*** Opening RECORD EXTRACTS ***

-- ==== Sys2Proof/Machine/HostSide.lean ====
section
/-! DEFINITION. What the host does: MMIO reads and writes (spec/10_state.md R30-R40), GO (spec/46_sequencer_data.md R250),
soft reset (spec/70_reset_and_hazards.md R321), and its accesses to DMA memory (spec/20_memory.md R81-R83). -/

namespace Sys2Proof.Machine

/-! ### MMIO -/

/-- The offset of an admitted MMIO access: a naturally aligned 32-bit access of the 64-byte window (spec/10_state.md
R30, R31; assumption 16). -/
def mmioOffset (p : Platform) (addr width : Nat) : Option Nat :=
  if width = 4 ∧ addr % 4 = 0 ∧ p.base ≤ addr ∧ addr < p.base + Config.windowBytes ∧ (addr - p.base) % 4 = 0 then
    some (addr - p.base)
  else none

/-- The word at an offset (R30, R32-R40); reading changes nothing (spec/20_memory.md R70). -/
def mmioRead (s : State) (off : Nat) : Word :=
  if off = 0x00 then Config.idValue
  else if off = 0x04 then capsWord
  else if off = 0x08 then s.ctrlWord
  else if off = 0x0C then s.statusWord
  else if off = 0x10 then s.pc
  else if off = 0x14 then s.errPc
  else if off = 0x18 then s.errInfo
  else if off = 0x1C then limitsWord
  else 0

/-- GO (R250). Host stores and cleans before it are no race with the run that starts (R81), and the run has written
nothing yet. -/
def startRun (s : State) : State :=
  { s with
    busy := true, done := false, err := false, errcode := 0, errPc := 0, errInfo := 0, raced := [], written := [] }

/-- Every piece of the block's state at its reset value (R320, R321); memory, the platform and the host stay. -/
def resetBlock (s : State) : State :=
  { State.reset with
    mem := s.mem, platform := s.platform, agenda := s.agenda, raced := s.raced, dirty := s.dirty
    written := s.written, stale := s.stale, hostData := s.hostData, draws := s.draws }

/-- The destination range that an abandoned command may have begun to write (R321, 93_implementation_defined.md I2), an
empty one where the command has none or its RANGE check fails. OPEN may have begun only after the tag verified (R321,
spec/45_aead.md R227); SEAL's range is known only from a table that passes its checks (assumption 12). -/
def abandonedRange (i : Instr) (s : State) : Nat × Nat :=
  let legal (dst : Word) (n : Nat) : Nat × Nat := (dst.toNat, if rangeLegal dst.toNat n then n else 0)
  match i with
  | .halt | .nop | .keyclr => (0, 0)
  | .keyld _ _ => (0, 0)
  | .bld _ _ => (0, 0)
  | .bst _ a => legal a 16
  | .bzero _ => (0, 0)
  | .bmov _ _ => (0, 0)
  | .bxor _ _ _ => (0, 0)
  | .cteq _ _ => (0, 0)
  | .dbl _ _ => (0, 0)
  | .ctrmask _ _ => (0, 0)
  | .padxor _ _ _ _ => (0, 0)
  | .xorend _ _ b n => legal b n.toNat
  | .macz _ => (0, 0)
  | .mac _ _ _ => (0, 0)
  | .fold _ _ _ _ => (0, 0)
  | .macend _ _ _ _ => (0, 0)
  | .ctrxor _ _ b n => legal b n.toNat
  | .s2v _ _ _ => (0, 0)
  | .sealAead _ a b n =>
    match readTable s a n with
    | .ok t => legal b (16 + t.lastLen)
    | .error _ => (0, 0)
  | .openAead _ a b n =>
    match openPlan s a b n with
    | .ok e => (b.toNat, e.out.length)
    | .error _ => (0, 0)

/-- The running command is abandoned: every byte of its destination range takes any value (R321, 93 I2). -/
def abandon (i : Instr) (s : State) : State := scramble s (abandonedRange i s).1 (abandonedRange i s).2

/-- Soft reset (R321): neither DONE nor ERR; a command that runs, the one at CMD_PTR, is abandoned. One that cannot be
fetched has no destination (assumption 12). -/
def softReset (s : State) : State :=
  if s.busy then
    match fetch s with
    | .error _ => resetBlock s
    | .ok bs =>
      match decode bs with
      | .error _ => resetBlock s
      | .ok (i, _) => resetBlock (abandon i s)
  else resetBlock s

/-- A write of CTRL, in the order of R34: SRST first, which discards the rest; else IE, and then GO if idle. A GO that
meets the end of a run gives the same result in both orders but for what GO itself writes (spec/60_exceptions.md R294;
assumption 21). -/
def writeCtrl (s : State) (v : Word) : State :=
  if v.getLsbD 1 then softReset s
  else if v.getLsbD 0 && !s.busy then startRun { s with ie := v.getLsbD 2 }
  else { s with ie := v.getLsbD 2 }

/-- A write of STATUS: W1C of DONE, and of ERR with ERRCODE (R35). -/
def writeStatus (s : State) (v : Word) : State :=
  { s with
    done := s.done && !v.getLsbD 1
    err := s.err && !v.getLsbD 2
    errcode := if v.getLsbD 2 then 0 else s.errcode }

/-- A write of CMD_PTR: bits [3:0] stay 0; ignored while BUSY = 1 (R36). -/
def writeCmdPtr (s : State) (v : Word) : State := if s.busy then s else { s with pc := v &&& 0xFFFFFFF0 }

/-- A write at an offset (R30); the read-only and reserved registers ignore it (R32, R33, R37-R40). -/
def mmioWrite (s : State) (off : Nat) (v : Word) : State :=
  if off = 0x08 then writeCtrl s v
  else if off = 0x0C then writeStatus s v
  else if off = 0x10 then writeCmdPtr s v
  else s

/-! ### DMA memory -/

/-- A store of the host. During a run it races with the run's reads of the byte (R83); on a platform that is not
coherent it is not visible until the host cleans the byte (R81). The host sees its own store (assumptions 8, 9). -/
def hostStore (s : State) (a : Nat) (v : Byte) : State :=
  { s with
    mem := s.mem.write a v
    raced := if s.busy then s.raced.insert a else s.raced
    dirty := if s.platform.coherent then s.dirty else s.dirty.insert a
    stale := s.stale.filter (fun x => x != a) }

/-- The host cleans a byte: its store becomes visible to the next run (R81, R330), and races with the current one. Where
the block wrote the byte after the store, either write may have come last, so the byte takes any value
(assumption 9). -/
def hostClean (s : State) (a : Nat) : State :=
  if s.platform.coherent || !s.dirty.contains a then s
  else
    { s with
      mem := if s.stale.contains a then s.mem.write a (Config.freeByte s.draws .host a) else s.mem
      raced := if s.busy then s.raced.insert a else s.raced
      dirty := s.dirty.filter (fun x => x != a) }

/-- The host invalidates a byte: its next load sees what a completed run wrote (R332), and what the current run wrote
only by an invalidation after its end. A store that it had not cleaned is gone where the block wrote the byte after it;
elsewhere the store may be lost or not, so the byte takes any value (assumption 9). -/
def hostInvalidate (s : State) (a : Nat) : State :=
  if s.platform.coherent then s
  else
    { s with
      mem := if s.dirty.contains a && !s.stale.contains a then s.mem.write a (Config.freeByte s.draws .host a)
        else s.mem
      raced := if s.busy && s.dirty.contains a then s.raced.insert a else s.raced
      dirty := s.dirty.filter (fun x => x != a)
      stale := if s.busy && s.written.contains a then s.stale else s.stale.filter (fun x => x != a) }

/-- An access of the host to DMA memory, admitted where plain memory answers (assumption 14). -/
def hostMemory (s : State) (a : Nat) (t : State) : Outcome :=
  if kindAt s.platform a = some .plain then .next t else .refused (.hostAccess a)

/-! ### The turn of an agent -/

/-- One event of the host (R254), its loads seeing memory through `view`. -/
def hostStepWith (view : State → Nat → Byte) (e : Event) (s : State) : Outcome :=
  match e with
  | .seqTurn | .awaitIdle => .next s
  | .mmioRead addr width =>
    match mmioOffset s.platform addr width with
    | some off => .next { s with hostData := mmioRead s off }
    | none => .refused (.hostAccess addr)
  | .mmioWrite addr width v =>
    match mmioOffset s.platform addr width with
    | some off => .next (mmioWrite s off v)
    | none => .refused (.hostAccess addr)
  | .store a v => hostMemory s a.toNat (hostStore s a.toNat v)
  | .load a => hostMemory s a.toNat { s with hostData := (view s a.toNat).setWidth 32 }
  | .clean a => hostMemory s a.toNat (hostClean s a.toNat)
  | .invalidate a => hostMemory s a.toNat (hostInvalidate s a.toNat)

/-- The sequencer takes its turn: during a run, where no event of the host comes first, at a `seqTurn`, and as long as
the host waits (R251, R254; assumption 5). -/
def sequencerTakes (s : State) : Option State :=
  if s.busy then
    match s.agenda with
    | [] => some s.tick
    | .awaitIdle :: _ => some s.tick
    | .seqTurn :: es => some { s with agenda := es }.tick
    | .mmioRead _ _ :: _ | .mmioWrite _ _ _ :: _ | .store _ _ :: _ | .load _ :: _ | .clean _ :: _
    | .invalidate _ :: _ => none
  else none

/-- One turn, the sequencer's where `takes` gives the state for its cycle, or else the next event of the host, its loads
seeing memory through `view`; an idle block with nothing to come keeps all its state (spec/60_exceptions.md R306;
assumption 5). -/
def turnWith (takes : State → Option State) (view : State → Nat → Byte) (s : State) : Outcome :=
  match takes s with
  | some u => sequencerStep u
  | none =>
    match s.agenda with
    | [] => .next s
    | e :: rest => hostStepWith view e { s with agenda := rest }.tick

/-! ### Races (spec/20_memory.md R83) -/

/-- The bytes that events of the host write: stores, and the cleans and invalidations of bytes that are then not cleaned
(assumption 8). -/
def hostWrites (coherent : Bool) : List Nat → List Event → List Nat
  | _, [] => []
  | dirty, .store a _ :: es =>
    a.toNat :: hostWrites coherent (if coherent then dirty else dirty.insert a.toNat) es
  | dirty, .clean a :: es | dirty, .invalidate a :: es =>
    if coherent || !dirty.contains a.toNat then hostWrites coherent dirty es
    else a.toNat :: hostWrites coherent (dirty.filter (fun x => x != a.toNat)) es
  | dirty, .seqTurn :: es | dirty, .awaitIdle :: es | dirty, .mmioRead _ _ :: es | dirty, .mmioWrite _ _ _ :: es
  | dirty, .load _ :: es => hostWrites coherent dirty es

/-- The bytes that the first `n` events to come write. -/
def State.comingWrites (s : State) (n : Nat) : List Nat :=
  hostWrites s.platform.coherent s.dirty (s.agenda.take n)

/-- The bytes that the first `n` events to come write are drawn where the run reads them. -/
def State.drawn (s : State) (n : Nat) : State := { s with raced := List.union (s.comingWrites n) s.raced }

/-- The event is met with BUSY = 0, or leaves BUSY = 0: a wait of the host, or a soft reset (R34). -/
def Event.endsRun (p : Platform) : Event → Bool
  | .awaitIdle => true
  | .mmioWrite addr width v => mmioOffset p addr width == some 0x08 && v.getLsbD 1
  | .seqTurn | .mmioRead _ _ | .store _ _ | .load _ | .clean _ | .invalidate _ => false

/-- The run may take `n` events while BUSY = 1, for all that is known of a run without a meaning (R69; assumption 8). -/
def mayMeet (s : State) (n : Nat) : Bool :=
  decide (n ≤ s.agenda.length) && (s.agenda.take n).all fun e => !e.endsRun s.platform

/-- The run takes `n` events, each while BUSY = 1, where it draws the bytes in `raced` and no others. Where the machine
stops before them, the run has no meaning, and it may take them. -/
def meets : Nat → State → Bool
  | 0, _ => true
  | n + 1, s =>
    s.busy &&
      match turnWith sequencerTakes (fun _ _ => 0) s with
      | .next t => decide (t.agenda.length < s.agenda.length) && meets n t
      | .fault _ | .refused _ => mayMeet s (n + 1)

/-- The bytes that the run draws: those of as many events to come, up to `n`, as the run meets while BUSY = 1 when it
draws them. A byte of a later event is none of them: no write of the host to it meets the run, or none would if it were
drawn (R83, 93_implementation_defined.md I1). Where the run that draws them stops without a meaning, it may meet them, so
they are drawn, and the machine stops (R69; assumption 8). -/
def foreseen : Nat → State → List Nat
  | 0, s => s.raced
  | n + 1, s => if meets (n + 1) (s.drawn (n + 1)) then (s.drawn (n + 1)).raced else foreseen n s

/-- The state the sequencer runs its cycle from, where it is its turn: what the host writes later in the run races with
what the cycle reads (R83). -/
def sequencerTurn (s : State) : Option State :=
  (sequencerTakes s).map fun u => { u with raced := foreseen s.agenda.length s }

/-- The current run writes the byte, has written it or will write it, as far as `fuel` turns tell; where the machine
stops or the fuel runs out, it may (R83; assumption 9). What the host's loads return has no effect on the run. -/
def runWrites : Nat → State → Nat → Bool
  | 0, s, a => s.written.contains a || s.busy
  | fuel + 1, s, a =>
    s.written.contains a ||
      (s.busy &&
        match turnWith sequencerTurn (fun _ _ => 0) s with
        | .next t => runWrites fuel t a
        | .fault _ | .refused _ => true)

/-- More turns than a run takes: one for each event of the host and `2^28` commands (R252). -/
def runFuel (s : State) : Nat := s.agenda.length + 2 ^ 28

/-- The byte a load of the host returns: any byte where the current run writes it, before or after the load (R83), and
where the host of a platform that is not coherent may hold an old copy (R332; assumption 9). -/
def hostByte (s : State) (a : Nat) : Byte :=
  if (s.busy && runWrites (runFuel s) s a) || (!s.platform.coherent && s.stale.contains a) then
    Config.freeByte s.draws .host a
  else s.mem.read a

/-- One event of the host (R254). -/
def hostStep (e : Event) (s : State) : Outcome := hostStepWith hostByte e s

/-- One turn of the machine. -/
def turn (s : State) : Outcome := turnWith sequencerTurn hostByte s

end Sys2Proof.Machine
end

*** Closing RECORD EXTRACTS ***

### ACTIVITY:
Word for word, output the lines of the data from its first line through the line where "else if off = 0x0C then s.statusWord" appears, and stop there.

### WORKED SOLUTION:
-- ==== Sys2Proof/Machine/HostSide.lean ====
section
/-! DEFINITION. What the host does: MMIO reads and writes (spec/10_state.md R30-R40), GO (spec/46_sequencer_data.md R250),
soft reset (spec/70_reset_and_hazards.md R321), and its accesses to DMA memory (spec/20_memory.md R81-R83). -/

namespace Sys2Proof.Machine

/-! ### MMIO -/

/-- The offset of an admitted MMIO access: a naturally aligned 32-bit access of the 64-byte window (spec/10_state.md
R30, R31; assumption 16). -/
def mmioOffset (p : Platform) (addr width : Nat) : Option Nat :=
  if width = 4 ∧ addr % 4 = 0 ∧ p.base ≤ addr ∧ addr < p.base + Config.windowBytes ∧ (addr - p.base) % 4 = 0 then
    some (addr - p.base)
  else none

/-- The word at an offset (R30, R32-R40); reading changes nothing (spec/20_memory.md R70). -/
def mmioRead (s : State) (off : Nat) : Word :=
  if off = 0x00 then Config.idValue
  else if off = 0x04 then capsWord
  else if off = 0x08 then s.ctrlWord
  else if off = 0x0C then s.statusWord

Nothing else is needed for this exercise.